Seattle’s housing market is cooling at a pace that stands out even in a national landscape where price growth has broadly stalled, with new data showing the region leading the country in inventory growth while recording the steepest price decline among major American metros.
Single-family home prices in the Seattle area fell 2.5% year over year in March, the largest decline among major metros tracked by the S&P CoreLogic Case-Shiller Index, a reversal that would have been difficult to imagine during the pandemic-era bidding wars that defined the region’s recent housing history. Active inventory in the Seattle metro rose 39% from a year earlier in April, the largest year-over-year increase of any US metro, according to the REMAX National Housing Report. New listings climbed 14.5%, and homes are spending an average of 51 days on the market, five days longer than the same period last year.
The trend is even more pronounced on the Eastside. Active listings in parts of King County jumped approximately 43% year over year in April, while prices in those areas dropped 3.78%, according to Northwest Multiple Listing Service data. That shift is significant in a submarket that spent years operating as one of the hottest in the country, driven by technology sector wealth and limited supply.

Real estate professionals say the dynamic is straightforward.
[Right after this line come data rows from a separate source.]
/-- The page that holds a BAR0 offset; none outside every page (R9, R21). -/
def pageAt (off : Nat) : Option PageId :=
  allClasses.findSome? fun c =>
    if c.base ≤ off ∧ off < c.base + c.pages * 0x1000 then some (c, (off - c.base) / 0x1000) else none

/-! ## Rails and clusters (R107) -/

/-- The rail index within the half of a cluster index within the half. -/
def railInHalf (k : Nat) : Nat :=
  if k < 28 then 0 else if k < 32 then 1 else k - 30

/-- RAL instance of a cluster. -/
def railOf (n : Nat) : Nat := n / 36 * 6 + railInHalf (n % 36)

/-- Clusters of a RAL instance, ascending. -/
def railClusters (r : Nat) : List Nat :=
  let base := r / 6 * 36
  match r % 6 with
  | 0 => (List.range 28).map (base + ·)
  | 1 => (List.range 4).map (base + 28 + ·)
  | k => [base + 30 + k]

/-- Sync group of a cluster (R107, R123). -/
def syncOf (n : Nat) : Nat := n / 36 * 2 + (if n % 36 < 28 then 0 else 1)

/-- Sync group of a rail. -/
def railSync (r : Nat) : Nat := r / 6 * 2 + (if r % 6 = 0 then 0 else 1)

/-- Clusters of a sync group. -/
def syncClusters (g : Nat) : List Nat := (List.range 72).filter (syncOf · == g)

/-- Domain part of a rail: 0-5 are PD1-PD6, 6 and 8 are PD7, 7 and 9 are PD8 of Halves A and B (R107, R84). -/
def railPart (r : Nat) : Nat :=
  let h := r / 6
  match r % 6 with
  | 0 => h | 1 => 2 + h | 2 => 4 + h | 3 => 6 + 2 * h | _ => 7 + 2 * h

/-- Rails of a part. -/
def partRails (p : Nat) : List Nat := (List.range 12).filter (railPart · == p)

/-- Clusters of a part, ascending. -/
def partClusters (p : Nat) : List Nat := (partRails p).flatMap railClusters

/-- The half of a part. -/
def partHalf (p : Nat) : Half :=
  if p < 6 then (if p % 2 = 0 then .a else .b) else if p < 8 then .a else .b

/-- The domain index (0 for PD1) of a part. -/
def partDomain (p : Nat) : Nat := if p < 8 then p else p - 2

/-- The parts of a domain index (R84). -/
def domainParts (d : Nat) : List Nat := if d < 6 then [d] else [d, d + 2]

def corePart (h : Half) : Nat := h.idx
def seamPart (h : Half) : Nat := 2 + h.idx
def memPart (h : Half) : Nat := 4 + h.idx
def linkPart (h : Half) : Nat := 6 + 2 * h.idx
def svcPart (h : Half) : Nat := 7 + 2 * h.idx

/-! ## Canary kinds (R329) -/

/-- Default classes of the kinds 0x00-0x7F, 0 NOTE to 3 HALT; reserved kinds are NOTE (R330). -/
def kindClass (k : Nat) : Nat :=
  if k ∈ [0x15, 0x17, 0x19, 0x2B, 0x2E, 0x3B, 0x3F, 0x46, 0x67, 0x69, 0x6C, 0x6D, 0x6E] then 3
  else if k ∈ [0x1B, 0x1C, 0x28, 0x29, 0x2A, 0x2C, 0x4A, 0x4B, 0x4D] then 2
  else if k ∈ [0x05, 0x06, 0x0C, 0x10, 0x11, 0x14, 0x16, 0x18, 0x1A, 0x1E, 0x1F, 0x21, 0x22, 0x24, 0x25,
    0x26, 0x2D, 0x2F, 0x30, 0x38, 0x39, 0x3A, 0x3C, 0x3E, 0x40, 0x45, 0x48, 0x4C, 0x5D, 0x64, 0x65,
    0x68, 0x6A, 0x72, 0x73, 0x74, 0x75, 0x78, 0x79] then 1
  else 0

/-- The kind is reserved (R329). -/
def kindReserved (k : Nat) : Bool :=
  k == 0 || decide (0x12 ≤ k ∧ k ≤ 0x13) || decide (0x31 ≤ k ∧ k ≤ 0x37) || decide (0x41 ≤ k ∧ k ≤ 0x43)
  || decide (0x4E ≤ k ∧ k ≤ 0x53) || decide (0x5E ≤ k ∧ k ≤ 0x63) || k == 0x6F
  || decide (0x76 ≤ k ∧ k ≤ 0x77) || decide (0x7A ≤ k)

/-- Default of KCLASSi (R330, R337). -/
def kclassReset (i : Nat) : Nat :=
  (List.range 8).foldl (fun acc j => acc + kindClass (8 * i + j) * 4 ^ j) 0

/-! ## Register rows -/

/-- How a register is accessed (R31). `own` registers have a command of their own or a mixed access. -/
inductive Acc where
  | rw | ro | wo | w1c | w1s | own
  deriving DecidableEq, Repr

/-- One line of a field table: `count` registers from `off` in steps of `stride`; `mask` are the implemented
bits (of [15:0] for a CP register); `reset` the word after cold reset. -/
structure RegRow where
  off    : Nat
  count  : Nat := 1
  stride : Nat := 4
  acc    : Acc
  cp     : Bool := false
  tx     : Bool := false
  mask   : Nat := 0xFFFFFFFF
  reset  : Nat → W32 := fun _ => 0#32

/-- A CP register's row. -/
def cpRow (off count : Nat) (acc : Acc) (tx : Bool) (mask : Nat) (reset : Nat → Nat) : RegRow :=
  { off, count, acc, cp := true, tx, mask, reset := fun i => cpWord (reset i) }

/-- A calibration word of a register, cut to its implemented bits. -/
def cal (p : PageId) (off mask : Nat) : W32 := Config.calWord (pageBase p + off) &&& w32 mask

/-- VCODE of TGT by rail within the half (R129). -/
def tgtReset (rail : Nat) : Nat := if rail = 0 then 240 else 320

/-- The field table of a page's body, in the spec's order. A line without a register's name (slot offset +0x1C of TXN) is a
reserved offset under R9, not an RO register (DEDUCED, LOG 60). -/
def bodyRows (p : PageId) : List RegRow :=
  let inst := p.2
  match p.1 with
  | .dev => [
    { off := 0x040, acc := .ro, reset := fun _ => 0x12160102#32 },
    { off := 0x044, count := 2, acc := .ro, reset := fun i => cal p (0x044 + 4 * i) 0xFFFFFFFF },
    cpRow 0x080 1 .own false 0xFFFF (fun _ => 0)]
  | .tmb => [
    { off := 0x040, acc := .ro }, { off := 0x044, acc := .ro }, { off := 0x048, acc := .ro },
    { off := 0x04C, acc := .rw, mask := 0x7F, reset := fun _ => 0xA#32 }]
  | .txn => [
    { off := 0x040, count := 5, stride := 0x20, acc := .own },
    { off := 0x044, count := 5, stride := 0x20, acc := .ro },
    { off := 0x048, count := 5, stride := 0x20, acc := .ro },
    { off := 0x04C, count := 5, stride := 0x20, acc := .rw, mask := 0xFFFF, reset := fun _ => 0x64#32 },
    { off := 0x050, count := 5, stride := 0x20, acc := .ro },
    { off := 0x054, count := 5, stride := 0x20, acc := .ro },
    { off := 0x058, count := 5, stride := 0x20, acc := .ro }]
  | .nvm => [
    { off := 0x040, acc := .own }, { off := 0x044, count := 5, acc := .ro }, { off := 0x058, acc := .own },
    { off := 0x05C, acc := .rw, mask := 0x17F }, { off := 0x800, count := 512, acc := .ro }]
  | .dep => [
    { off := 0x040, count := 3, acc := .ro },
    cpRow 0x080 12 .rw false 0x1FF (fun r => if r % 6 = 0 then 160 else 280),
    cpRow 0x0C0 12 .rw false 0x1FF (fun r => if r % 6 = 0 ∨ r % 6 = 2 then 440 else 400),
    cpRow 0x100 12 .rw false 0x1FFF (fun r => if r % 6 = 0 then 4480 else if r % 6 = 1 then 640 else 160),
    cpRow 0x140 1 .rw false 0x3FF (fun _ => 900),
    cpRow 0x144 1 .rw false 0xFF (fun _ => 0x70),
    cpRow 0x148 1 .rw false 0xFF (fun _ => 0xFF)]
  | .ovm => [
    { off := 0x040, acc := .ro }, { off := 0x044, acc := .own }, { off := 0x048, acc := .own },
    { off := 0x04C, acc := .ro, mask := 0x3FF, reset := fun _ => 0x64#32 },
    { off := 0x050, acc := .ro, mask := 1 }, { off := 0x054, acc := .rw, mask := 3 },
    { off := 0x058, acc := .ro }, { off := 0x060, count := 12, acc := .ro },
    { off := 0x400, count := 22, acc := .ro }]
  | .pdm => [
    cpRow 0x040 8 .rw true 0x7 (fun _ => 0), { off := 0x060, count := 8, acc := .ro },
    { off := 0x080, acc := .rw, mask := 0xFF, reset := fun _ => 0xFF#32 },
    cpRow 0x084 1 .rw true 0xFFFF (fun _ => 0),
    { off := 0x088, acc := .rw, mask := 0xFFFFFF01, reset := fun _ => 0x02583C00#32 },
    { off := 0x08C, acc := .rw, mask := 7, reset := fun _ => 7#32 },
    { off := 0x090, acc := .w1c, mask := 0xFF },
    cpRow 0x0A0 8 .ro false 0x1FF (fun n => if n < 2 then 160 else 280)]
  | .clk => [
    { off := 0x040, acc := .ro }, { off := 0x044, acc := .ro },
    cpRow 0x060 4 .rw true 0xFFFF (fun _ => 0x3C50), { off := 0x070, acc := .ro }]
  | .clu =>
    let rail := railInHalf (inst % 36)
    [ cpRow 0x040 1 .rw true 0x1FF (fun _ => tgtReset rail),
      cpRow 0x044 1 .rw true 0x7F (fun _ => if rail = 0 then 16 else 0),
      cpRow 0x048 1 .rw true 0x3F (fun _ => 24),
      cpRow 0x04C 1 .rw true 0xFFFF (fun _ => 20 * 256 + 32),
      cpRow 0x050 1 .rw true 0xFF1F (fun _ => 127 * 256 + 16 + (if rail = 0 then 4 else 2)),
      { off := 0x054, acc := .rw, tx := true, mask := 0x1FF, reset := fun _ => 0x114#32 },
      cpRow 0x058 1 .rw true 0x1FF (fun _ => 2 + 16 * 8 + (if rail = 1 then 0 else 256)),
      cpRow 0x05C 1 .rw true 0x3 (fun _ => if rail < 2 then 1 else 0),
      cpRow 0x060 1 .rw true 0xFF (fun _ => 0),
      cpRow 0x064 1 .rw true 0x3F3F (fun _ => 0x1018),
      { off := 0x068, acc := .ro }, { off := 0x080, count := 5, acc := .ro },
      { off := 0x094, acc := .w1c, mask := 0xE }, { off := 0x098, count := 2, acc := .ro },
      { off := 0x200, count := 8, stride := 0x20, acc := .ro },
      { off := 0x204, count := 8, stride := 0x20, acc := .ro },
      { off := 0x208, count := 8, stride := 0x20, acc := .ro },
      { off := 0x20C, count := 8, stride := 0x20, acc := .ro }]
  | .lpe =>
    let rail := railInHalf (inst % 36)
    let calRow (off mask calOff : Nat) : RegRow :=
      { off, count := 3, stride := 0x10, acc := .rw, tx := true, mask,
        reset := fun s => cal p (calOff + 0x10 * s) mask }
    [ cpRow 0x040 1 .rw true 0x3FF (fun _ => if rail = 0 then 0x101 else 0x100),
      cpRow 0x044 1 .rw true 0x7FF (fun _ => 0x7FF),
      { off := 0x048, acc := .rw, tx := true, mask := 0x03FF03FF, reset := fun _ => cal p 0x048 0x03FF03FF },
      { off := 0x04C, acc := .rw, tx := true, mask := 0x1FF, reset := fun _ => 0x128#32 },
      { off := 0x050, acc := .rw, tx := true, mask := 0xFFFF07 },
      { off := 0x054, acc := .rw, tx := true, mask := 0x1FFFFF, reset := fun _ => 0x2710#32 },
      calRow 0x080 0x3FFFF 0x080, calRow 0x084 0x3FFFF 0x084, calRow 0x088 0x3FFFF 0x088, calRow 0x08C 0x3F 0x08C,
      calRow 0x0C0 0xFFFFFFFF 0x0C0, calRow 0x0C4 0xFFFFFFFF 0x0C4, calRow 0x0C8 0xFFFFFFFF 0x0C8,
      calRow 0x180 0x3FFFF 0x080, calRow 0x184 0x3FFFF 0x084, calRow 0x188 0x3FFFF 0x088, calRow 0x18C 0x3F 0x08C,
      calRow 0x1C0 0xFFFFFFFF 0x0C0, calRow 0x1C4 0xFFFFFFFF 0x0C4, calRow 0x1C8 0xFFFFFFFF 0x0C8,
      { off := 0x100, count := 7, acc := .ro }, { off := 0x140, acc := .own, mask := 0xFF18 },
      { off := 0x144, acc := .ro }, { off := 0x148, acc := .rw, mask := 0xFFF },
      { off := 0x14C, count := 6, acc := .ro }]
  | .ral =>
    let core := inst % 6 = 0
    [ cpRow 0x040 1 .rw true 0x1FF (fun _ => 320),
      cpRow 0x044 1 .rw true 1 (fun _ => if core then 1 else 0),
      cpRow 0x048 1 .rw true 0x3F (fun _ => 15),
      cpRow 0x04C 1 .rw true 0x7F (fun _ => if core then 16 else 0),
      { off := 0x050, acc := .rw, tx := true, mask := 0xFF3F, reset := fun _ => 0x320C#32 },
      { off := 0x054, acc := .rw, tx := true, mask := 0xF, reset := fun _ => if core then 15#32 else 1#32 },
      cpRow 0x058 1 .rw true 3 (fun _ => 3),
      { off := 0x060, count := 10, acc := .rw, tx := true, reset := fun i => cal p (0x060 + 4 * i) 0xFFFFFFFF },
      { off := 0x088, count := 2, acc := .rw, tx := true, mask := 0 },
      cpRow 0x0A0 1 .rw true 7 (fun _ => if core then 3 else 0),
      cpRow 0x0A4 1 .rw true 0x1FF (fun _ => 288),
      cpRow 0x0A8 1 .rw true 0x1FF (fun _ => 400),
      { off := 0x0AC, acc := .rw, tx := true, mask := 0xF, reset := fun _ => 4#32 },
      { off := 0x0C0, acc := .ro }, { off := 0x0C4, acc := .w1c, mask := 0xE }, { off := 0x0C8, acc := .ro },
      { off := 0x0D0, count := 4, acc := .ro }, { off := 0x100, count := 28, acc := .ro }]
  | .thm =>
    let thr (t v : Nat) : RegRow := cpRow (0x040 + 0x10 * t) 3 .rw true 0xFF (fun _ => v)
    [ thr 0 0x00, thr 1 0x05, thr 2 0x5F, thr 3 0x64, thr 4 0x70,
      { off := 0x090, acc := .rw, tx := true, mask := 0xF, reset := fun _ => 3#32 },
      { off := 0x094, acc := .ro }, { off := 0x0A0, acc := .ro }, { off := 0x0A8, count := 2, acc := .ro },
      { off := 0x100, count := 60, acc := .ro }]
  | .gov =>
    let mirror : Acc := if inst = 0 then .rw else .ro
    [ cpRow 0x040 2 .rw true 0x3F (fun _ => 8), cpRow 0x048 1 .rw true 0x3F3F (fun _ => 0x0808),
      cpRow 0x04C 1 .rw true 0x3FFF (fun _ => 0x1042), cpRow 0x050 1 .rw true 0x1FF (fun _ => 0x100),
      cpRow 0x054 1 .rw true 0x1FF (fun _ => 0x40), cpRow 0x058 1 mirror (inst == 0) 0x1FF (fun _ => 0x80),
      cpRow 0x05C 1 mirror (inst == 0) 0x3FF (fun _ => 0x334), cpRow 0x060 1 mirror (inst == 0) 0x3FF (fun _ => 0x28A),
      cpRow 0x064 1 .rw true 0x1F (fun _ => 24), { off := 0x080, count := 6, acc := .ro },
      { off := 0x0A0, count := 36, acc := .ro }, { off := 0x140, count := 28, acc := .ro },
      { off := 0x200, count := 25, acc := .ro, cp := true,
        reset := fun i => cpWord (low16 (cal p (0x200 + 4 * i) 0x1FF)) }]
  | .can => [
    { off := 0x040, acc := .own }, { off := 0x044, count := 7, acc := .ro },
    { off := 0x060, acc := .own, mask := 0xFF05 },
    cpRow 0x064 1 (if inst = 0 then .rw else .ro) (inst == 0) 0x7FFF (fun _ => 5),
    { off := 0x068, acc := .ro }, { off := 0x070, acc := .own },
    cpRow 0x080 16 .rw true 0xFFFF kclassReset, { off := 0x200, count := 128, acc := .ro },
    { off := 0x400, count := 256, acc := .ro }]
  | .canj => [
    { off := 0x040, acc := .rw, mask := 0x01007FFF }, { off := 0x044, acc := .rw, mask := 0xFF },
    { off := 0x048, acc := .own }, { off := 0x04C, acc := .ro }]
  | .twi =>
    if inst = 0 then [
      { off := 0x040, acc := .rw, mask := 0xF7F, reset := fun _ => 0x128#32 },
      { off := 0x044, acc := .rw, mask := 0x7F7F, reset := fun _ => 0x5958#32 },
      { off := 0x048, acc := .rw, mask := 0x7F7F, reset := fun _ => 0x5B5A#32 },
      { off := 0x04C, acc := .rw, mask := 0x7F7F, reset := fun _ => 0x0358#32 },
      { off := 0x060, count := 4, acc := .ro }, { off := 0x070, acc := .ro }]
    else [
      { off := 0x040, acc := .rw, mask := 0xFF77, reset := fun _ => 0x0A25#32 },
      { off := 0x044, count := 4, acc := .own }, { off := 0x054, count := 3, acc := .ro },
      { off := 0x060, count := 8, acc := .ro }]
  | .lnk => [
    { off := 0x040, count := 5, acc := .ro }, { off := 0x054, acc := .rw, mask := 0x7F, reset := fun _ => 0x38#32 },
    { off := 0x058, count := 2, acc := .ro }, { off := 0x060, count := 64, acc := .ro }]
  | .bay => [
    { off := 0x040, acc := .own, mask := 1 }, { off := 0x044, count := 8, acc := .ro },
    { off := 0x064, acc := .rw, mask := 0xFFFF, reset := fun _ => 0x3E8#32 },
    { off := 0x068, acc := .rw, mask := 0xFFFF, reset := fun _ => 0x64#32 }, { off := 0x06C, acc := .ro }]
  | .mem =>
    if inst < 2 then [
      { off := 0x040, count := 4, acc := .ro }, { off := 0x050, count := 3, acc := .ro },
      { off := 0x05C, acc := .rw, mask := 0xFF, reset := fun _ => 0x18#32 }]
    else if inst < 10 then [{ off := 0x040, count := 5, acc := .ro }]
    else [
      { off := 0x040, count := 16, acc := .ro },
      { off := 0x080, acc := .rw, mask := 0xFFFF, reset := fun _ => 0x1400#32 }]
  | .que => [
    { off := 0x040, acc := .rw, mask := 0x01FF0007, reset := fun _ => 0x00400002#32 },
    { off := 0x044, acc := .rw, mask := 0xFFFFF000 }, { off := 0x048, acc := .rw },
    { off := 0x04C, acc := .rw, mask := 0xF }, { off := 0x050, acc := .own }, { off := 0x054, acc := .own },
    { off := 0x058, acc := .rw, mask := 0xFFFFFFC0 }, { off := 0x05C, acc := .rw }, { off := 0x060, acc := .rw },
    { off := 0x064, acc := .own }, { off := 0x068, count := 6, acc := .ro }]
More homes are hitting the market than buyers are willing to absorb at current prices. “Buyers are still buying. They’re just no longer willing to overpay,” said Chris Reis of Pacific Northwest Residences at Compass. John Manning, managing broker at REMAX Gateway, said higher interest rates have contributed to the cooling even as supply has expanded. “The Seattle market started late this year compared to typical seasonal trends,” Manning said.
The national picture provides useful context for what is happening locally. Home prices rose 0.7% year over year in March nationally, according to Case-Shiller, but more than half of the 20 major metros tracked posted annual price declines. Nicholas Godec of S&P Dow Jones Indices described the pattern as a “broadening and deepening housing slowdown.” While Midwest and Northeast cities including Chicago, up 6.1%, and New York, up 4%, continued to gain ground, Western and Sun Belt markets including Denver, Phoenix, and Los Angeles remained in retreat alongside Seattle.
What the numbers do not change is the fundamental affordability challenge Seattle buyers face. Despite the price declines, the Seattle metro remains the fourth most expensive housing market in the country, with a median home sale price of $735,375 according to REMAX’s April report. Prices are falling from a level that was already out of reach for a large share of the region’s workforce, meaning the correction is making the market less frenzied without necessarily making it accessible.
For buyers who have been waiting on the sidelines, the shift in conditions represents a meaningful change in leverage. For sellers who purchased during the peak years, it represents something more uncomfortable.